◆ WORK ORDER ◆
Read the records beneath this task and copy every line that contains the string "match".

(Stored items)
/-! ### Substitution and faults (R294, R295) -/

/-- The fault history of the lane counts the release of crossing n: on a chain lane from the run's first frame with no lost block on (10
R312). -/
def State.histBegins (s : State) (l : Nat) (n : CN) (r : Released) : Bool :=
  (s.lane l).role == 1 || (s.hubOf l).histOn || (decide (r.mask23 = 0) && s.inRun n)

/-- A lane fault (R295, R301). -/
def State.laneFault (s : State) (l : Nat) : State := (s.lnkEvt l 5).fault 2 l

/-- A release counted in the history; a substituted frame that brings the history to FLIM is a lane fault. -/
def State.noteSubst (s : State) (l : Nat) (n : CN) (r : Released) : State :=
  let sub := decide (r.mask23 ≠ 0)
  let s0 := if sub then s.lnkCount l 2 1 else s
  if !s0.histBegins l n r then s0
  else
    let x := s0.lane l
    let h := (sub :: x.hist).take 1024
    let s1 := s0.setLane l { x with hist := h }
    let s2 := if x.role = 2 ∧ !(s1.hubOf l).histOn then s1.setHub l { s1.hubOf l with histOn := true } else s1
    if sub ∧ x.flim ≠ 0 ∧ x.flim ≤ h.countP (· = true) then s2.laneFault l else s2

/-! ### The chain stage (10 R310 to R313) -/

/-- Word w of flit f (10 R310). -/
def chainWord (d : BitVec 1984) (f w : Nat) : Word := d.extractLsb' (64 + 512 * f + 32 * w) 32

/-- A block of flit f is lost. -/
def flitLost (m : BitVec 31) (f : Nat) : Bool := m.extractLsb' (1 + 8 * f) 8 ≠ 0

/-- NF of a received header, where block 0 was received. -/
def headerNf (r : Released) : Option Nat := if r.mask.getLsbD 0 then none else some (r.data.extractLsb' 0 2).toNat

/-- One chain map entry of input crossing n driven (R312). -/
def State.driveChain (n : CN) (r : Released) (fill : Word) (bad : Bool) (s : State) (e : ChainMap × Nat) : State :=
  let lost := bad || flitLost r.mask e.1.flit
  let d := if lost then fill else chainWord r.data e.1.flit e.1.word
  let t : Token := { tag := 1, epoch := (s.epochOf n).epoch, data := d }
  let s1 := s.driveEdge e.1.edge (e.1.tau - ((s.cn - n).toNat * s.hdr.n + s.tick)) t
  { s1 with out := { s1.out with chainIn := s1.out.chainIn ++ [{ c := n, ix := e.2, data := d, lost := lost }] } }

/-- A frame released on a chain receive lane in the run: its words driven, lost flits counted, the flits held (R312). -/
def State.chainRelease (s : State) (l : Nat) (lp : Loop) (n : CN) (r : Released) : State :=
  let maps := (s.imgAt (s.epochOf n).slot).cred.maps
  let nf := lp.nf ((n.toNat + lp.upl) % 2)
  let bad := (headerNf r).any (· ≠ nf)
  let lost := (List.range nf).filter fun f => bad || flitLost r.mask f
  let s1 := s.count (.hub l 1) lost.length
  let s2 := if bad then s1.raiseBit (.chn l) 1 else s1
  let es := maps.zipIdx.filter fun e => e.1.lane == l && e.1.par.admits n
  let s3 := es.foldl (State.driveChain n r lp.fill bad) s2
  let h := s3.hubOf l
  s3.setHub l { h with held := (h.held ++ [{ x := n, flits := (List.range nf).map fun f => r.data.extractLsb' (64 + 512 * f) 512
                                             lostF := (List.range nf).map fun f => lost.contains f }]), lastX := some n }

/-- A reverse frame released on the lane of a send loop: its credit mark (R313). -/
def State.takeCredit (s : State) (l : Nat) (r : Released) : State :=
  if r.mask.getLsbD 0 then s else s.setHub l { s.hubOf l with cx := some (r.data.extractLsb' 40 24) }

/-- What a release means to the chain. -/
def State.chainSide (s : State) (l : Nat) (n : CN) (r : Released) : State :=
  if (s.lane l).role ≠ 2 ∨ !s.armed then s
  else
    let s1 := match s.img.recvLoop l with
      | some lp => if s.inRun n then s.chainRelease l lp n r else s
      | none => s
    match s1.img.sendLoop l with
    | some _ => s1.takeCredit l r
    | none => s1

/-! ### FRAME_RELEASE (R291) -/

/-- The ring with one more lane crossing (08 R250). -/
def State.ringPush (s : State) (l : Nat) (n : CN) (p : Payload) : State :=
  { s with chan := { s.chan with ring := tset s.chan.ring l (({ x := n, pay := p } :: tget [] s.chan.ring l).take 16) } }

/-- The release of lane crossing n: in a replay the recording's where it has the lane (14 R393). -/
def State.release (s : State) (l : Nat) (n : CN) : State :=
  let r := if s.replays l then (s, s.replayed l n) else s.takeHeld l n
  (((r.1.ringPush l n r.2.payload).recordFrame l n r.2).noteSubst l n r.2).chainSide l n r.2

/-- The lane releases in this crossing and has not yet: tick 0, an input or chain role. -/
def State.releaseDue (s : State) (l : Nat) : Bool :=
  let x := s.lane l
  let n := cnSub s.cn x.rofs
  decide (s.tick = 0) && (x.role == 1 || x.role == 2) && ((tget [] s.chan.ring l).head?.map fun e => decide (e.x ≠ n)).getD true

/-- FRAME_RELEASE (R291): frame CN - ROFS of an input or chain lane. -/
def execFrameRelease (lane : Nat) (s : State) : Out :=
  if lane ≥ 64 then .fault .noSuchUnit
  else if s.releaseDue lane then .next (s.release lane (cnSub s.cn (s.lane lane).rofs)) else .next s

/-! ### LANECOMMIT and CNOFS_APPLY (R304) -/

/-- The lane's offset waits for the first marker after the crossing; its limit is in force. -/
def actLanecommit (s : State) (w : Waiting) : State :=
  let l := (w.req.opd 0).toNat
  (s.setLane l { s.lane l with cnofsAt := some (w.at_, (w.req.opd 1).extractLsb' 0 24), flim := (w.req.opd 2).toNat }).coverChange true

def cmdLanecommit : KCmd :=
  { spec := { op := 0x0503, maxs := [63, 2 ^ 24 - 1, 1024], run := .any, mir := true, cross := fun _ => true }
    own := fun s _ => .now s 0 [], act := actLanecommit }

/-- LANECOMMIT (R304, 15 R407). -/
def execLanecommit (h : CmdHdr) (lane cnofs flim : Dword) (s : State) : Out :=
  kSubmit cmdLanecommit (mkReq 0x0503 h [lane, cnofs, flim] []) s

/-- CNOFS_APPLY (R304): the commits of this lane that name the present crossing. -/
def execCnofsApply (lane : Nat) (s : State) : Out :=
  if lane ≥ 64 then .fault .noSuchUnit
  else
    .next (((s.dueNow 0x0503 s.cn).filter fun w => w.req.opd 0 == BitVec.ofNat 64 lane).foldl
      (fun u w => (actLanecommit (u.dropWaiting w.jseq) w).effectNotice w s.cn) s)

/-! ### LANEIDLE (R303), LANETUNE (R298), LANEALIGN (R306) -/

/-- A lane into or out of electrical idle: its domain is reset (17 R468, R469), it holds no lock, and on leaving its transmitter
begins with a training burst and a new superframe. The transmitter of an input lane stays idle. -/
def Lane.idle (x : Lane) (enter : Bool) : Lane :=
  let y := { x.unlocked with eirx := x.eirx || enter, wake := !enter, burst := false }
  if enter || x.role == 1 then y.quietTx else if x.eitx then y.light else y

/-- LANEIDLE on a lane: a mirror lane of a solo device stays in electrical idle (12 R335); in the clock safe state a lane waits for the
clocks to return (17 R465, R466). -/
def State.idleLane (s : State) (x : Lane) (enter : Bool) : Lane :=
  if x.role = 3 ∧ !s.pairMode then x.idle true
  else if s.clk.safe then { x.idle true with wake := !enter }
  else x.idle enter

def ownLaneidle (s : State) (w : Waiting) : KAns :=
  let l := (w.req.opd 0).toNat
  let x := s.lane l
  if s.armed ∧ x.role ≠ 0 then .refuse { code := 0xB007 }
  else .now ((s.setLane l (s.idleLane x (w.req.opd 1 == 1))).flushCrossing 2 1 x.buf.length) 0 []

def cmdLaneidle : KCmd := { spec := { op := 0x0A07, maxs := [63, 1], run := .any }, own := ownLaneidle, act := noAct }

/-- LANEIDLE (R303, 15 R407). -/
def execLaneidle (h : CmdHdr) (lane enter : Dword) (s : State) : Out := kSubmit cmdLaneidle (mkReq 0x0A07 h [lane, enter] []) s

/-- The settings that the adaptation found are free values in the fields of LNK_TXEQ, LNK_RXEQ and LNK_DFE (DESIGN CHOICE, log entry 16). -/
def ownLanetune (s : State) (w : Waiting) : KAns :=
  let k := s.freeCtr
  let tx := Config.freeWord k &&& 0x3FFFFFFF
  let rx := Config.freeWord (k + 1) &&& 0xFFFF0000
  let df := Config.freeWord (k + 2) &&& 0x3FFFFFFF
  if (s.lane (w.req.opd 0).toNat).role = 0 then .refuse { code := 0xB007 }
  else .now { s with freeCtr := k + 3 } 0 (leBytes 4 tx.toNat ++ leBytes 4 rx.toNat ++ leBytes 4 df.toNat)

def cmdLanetune : KCmd := { spec := { op := 0x0A05, maxs := [63], run := .no }, own := ownLanetune, act := noAct }

/-- LANETUNE (R298, 15 R407): the adaptation ends with its command (DESIGN CHOICE, log entry 16). -/
def execLanetune (h : CmdHdr) (lane : Dword) (s : State) : Out := kSubmit cmdLanetune (mkReq 0x0A05 h [lane] []) s

def ownLanealign (s : State) (w : Waiting) : KAns :=
  .long { s with kly := { s.kly with align := s.kly.align ++ [{ w := w, left := 65536, minSl := 65535 }] } }

def cmdLanealign : KCmd := { spec := { op := 0x0A06, maxs := [], run := .yes }, own := ownLanealign, act := noAct }

/-- LANEALIGN (R306, 15 R407). -/
def execLanealign (h : CmdHdr) (s : State) : Out := kSubmit cmdLanealign (mkReq 0x0A06 h [] []) s

/-- The smallest R_OFS from 2 on that leaves 8 ticks of slack (R306, 01 R28). -/
def smallestRofs (rofs n minSl : Nat) : Nat :=
  ((List.range 65536).find? fun r => decide (2 ≤ r ∧ rofs * n + 8 ≤ minSl + r * n)).getD 2

/-- One crossing of the lane alignments in progress; each ends with its 65,536th. -/
def State.alignCrossing (s : State) : State :=
  let ended (a : Align) : Bool := decide (a.left ≤ 1)
  let s1 := { s with kly := { s.kly with
    align := (s.kly.align.filter fun a => !ended a).map fun a => { a with left := a.left - 1 } } }
  (s.kly.align.filter ended).foldl
    (fun u a => (u.dropLong a.w).endLong a.w (BitVec.ofNat 64 (smallestRofs s.hdr.rofs s.hdr.n a.minSl)) []) s1

/-! ### The Sextant (R300 to R302, R306) -/

def Sext.wwarn (x : Sext) : Nat := (x.limit.extractLsb' 24 8).toNat
def Sext.whard (x : Sext) : Nat := (x.limit.extractLsb' 16 8).toNat
def Sext.hwarn (x : Sext) : Nat := (x.limit.extractLsb' 8 8).toNat
def Sext.hhard (x : Sext) : Nat := (x.limit.extractLsb' 0 8).toNat

/-- SXT_MARGIN after a measurement (R306). -/
def Sext.measured (x : Sext) (w h : BitVec 8) : Sext :=
  let lo (a b : BitVec 8) : BitVec 8 := if x.seen && decide (a.toNat ≤ b.toNat) then a else b
  { x with margin := w ++ h ++ lo (x.margin.extractLsb' 8 8) w ++ lo (x.margin.extractLsb' 0 8) h, seen := true }

/-- A measurement of lane l checked against its limits (R301): the warning, the second in a row below a hard limit, with a health entry for each
(15 R417). -/
def State.measure (s : State) (l : Nat) (w h : BitVec 8) : State :=
  let x := (s.sextOf l).measured w h
  let hard := decide (w.toNat < x.whard ∨ h.toNat < x.hhard)
  let warn := decide (w.toNat < x.wwarn ∨ h.toNat < x.hwarn)
  let k := if hard then x.streak + 1 else 0
  let s1 := s.setSext l { x with streak := k }
  let regs := leBytes 4 x.margin.toNat ++ leBytes 4 x.limit.toNat
  let m : Word := (if warn then 1 else 0) ||| (if 2 ≤ k then 2 else 0)
  let s2 := if warn then (s1.raise (.sxt l) m).healthAdd 1 l regs else s1.raise (.sxt l) m
  let s3 := if 2 ≤ k then s2.healthAdd 1 l regs else s2
  if 2 ≤ k then s3.laneFault l else s3

/-- The watch runs: a run, or after a hazard freeze, on a receiving lane with a role (R301, R304). -/
def State.watching (s : State) (l : Nat) : Bool :=
  (s.armed || decide (s.run.reason = .hazard)) && (s.lane l).role != 0

/-- The code of the last eye of a lane: upper in PAM4, the only one in NRZ (R306). -/
def Lane.lastEye (x : Lane) : BitVec 2 := if x.ui = 2 then 2 else 1

/-- A scan in progress after 64 more points (R302). -/
def Sext.advance (x : Sext) (last : BitVec 2) : Sext :=
  if !x.busy then x
  else if x.done.toNat + 64 < 4096 then { x with done := x.done + 64 }
  else if x.eye = last then { x with done := 4096 }
  else { x with eye := x.eye + 1, done := 0 }

/-- SEXTANT_MEASUREMENT (R301): a measurement of the watch. During an eye scan it follows 64 scan points (R302). -/
def execSextantMeasurement (lane : Nat) (width height : BitVec 8) (s : State) : Out :=
  if lane ≥ 64 then .fault .noSuchUnit
  else
    let s1 := s.setSext lane ((s.sextOf lane).advance (s.lane lane).lastEye)
    if s1.watching lane then .next (s1.measure lane width height) else .next s1

def ownEyescan (s : State) (w : Waiting) : KAns :=
  let l := (w.req.opd 0).toNat
  let x := s.sextOf l
  if x.busy ∨ (s.lane l).role = 0 ∨ !(s.lane l).lock then .refuse { code := 0xB007 }
  else
    let cfg : Word := (w.req.opd 1).extractLsb' 0 5 ++ (w.req.opd 2).extractLsb' 0 7 ++ (0 : BitVec 20)
    .long ((s.setSext l { x with cfg := cfg, busy := true, eye := if (s.lane l).ui = 2 then 0 else 1, done := 0 }).covered s true)

def cmdEyescan : KCmd :=
  { spec := { op := 0x0A04, maxs := [63, 31, 127, 2 ^ 64 - 1], mins := [0, 16], zero := [3], run := .any }, own := ownEyescan
    act := noAct }

/-- EYESCAN (R302, 15 R407). -/
def execEyescan (h : CmdHdr) (lane dwell ethr haddr : Dword) (s : State) : Out :=
  kSubmit cmdEyescan (mkReq 0x0A04 h [lane, dwell, ethr, haddr] []) s

/-- The points of a scan: 4,096 for each eye. -/
def Lane.points (x : Lane) : Nat := if x.ui = 2 then 12288 else 4096

/-- A point is open: its errors do not exceed ETHR (R300). -/
def pointOpen (ethr : Nat) (c : BitVec 32) : Bool := decide (c.toNat ≤ ethr)

/-- The open points from the centre outwards on one line of an eye, up and down, until a closed one on each side (R301). -/
def openRun (at_ : Nat → Bool) : Nat :=
  ((List.range 32).takeWhile fun i => at_ (32 + i)).length + ((List.range 32).takeWhile fun i => at_ (31 - i)).length

/-- Width and height of an eye from its 4,096 counts, 64 levels for each phase in turn (DESIGN CHOICE, log entry 82). -/
def eyeOf (ethr : Nat) (counts : List (BitVec 32)) : BitVec 8 × BitVec 8 :=
  let o (phase level : Nat) : Bool := pointOpen ethr (counts.getD (64 * phase + level) (BitVec.allOnes 32))
  (BitVec.ofNat 8 (openRun fun p => o p 32), BitVec.ofNat 8 (openRun fun v => o 32 v))

/-- The watch measurement after the last 64 points of a scan: the middle eye, or the only one (R301, R302). -/
def State.measureScan (s : State) (l : Nat) (counts : List (BitVec 32)) : State :=
  let e := eyeOf ((s.sextOf l).cfg.extractLsb' 20 7).toNat (if (s.lane l).ui = 2 then counts.drop 4096 else counts)
  if s.watching l then s.measure l e.1 e.2 else s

◆ TASK RESULT ◆
    let s1 := match s.img.recvLoop l with
    match s1.img.sendLoop l with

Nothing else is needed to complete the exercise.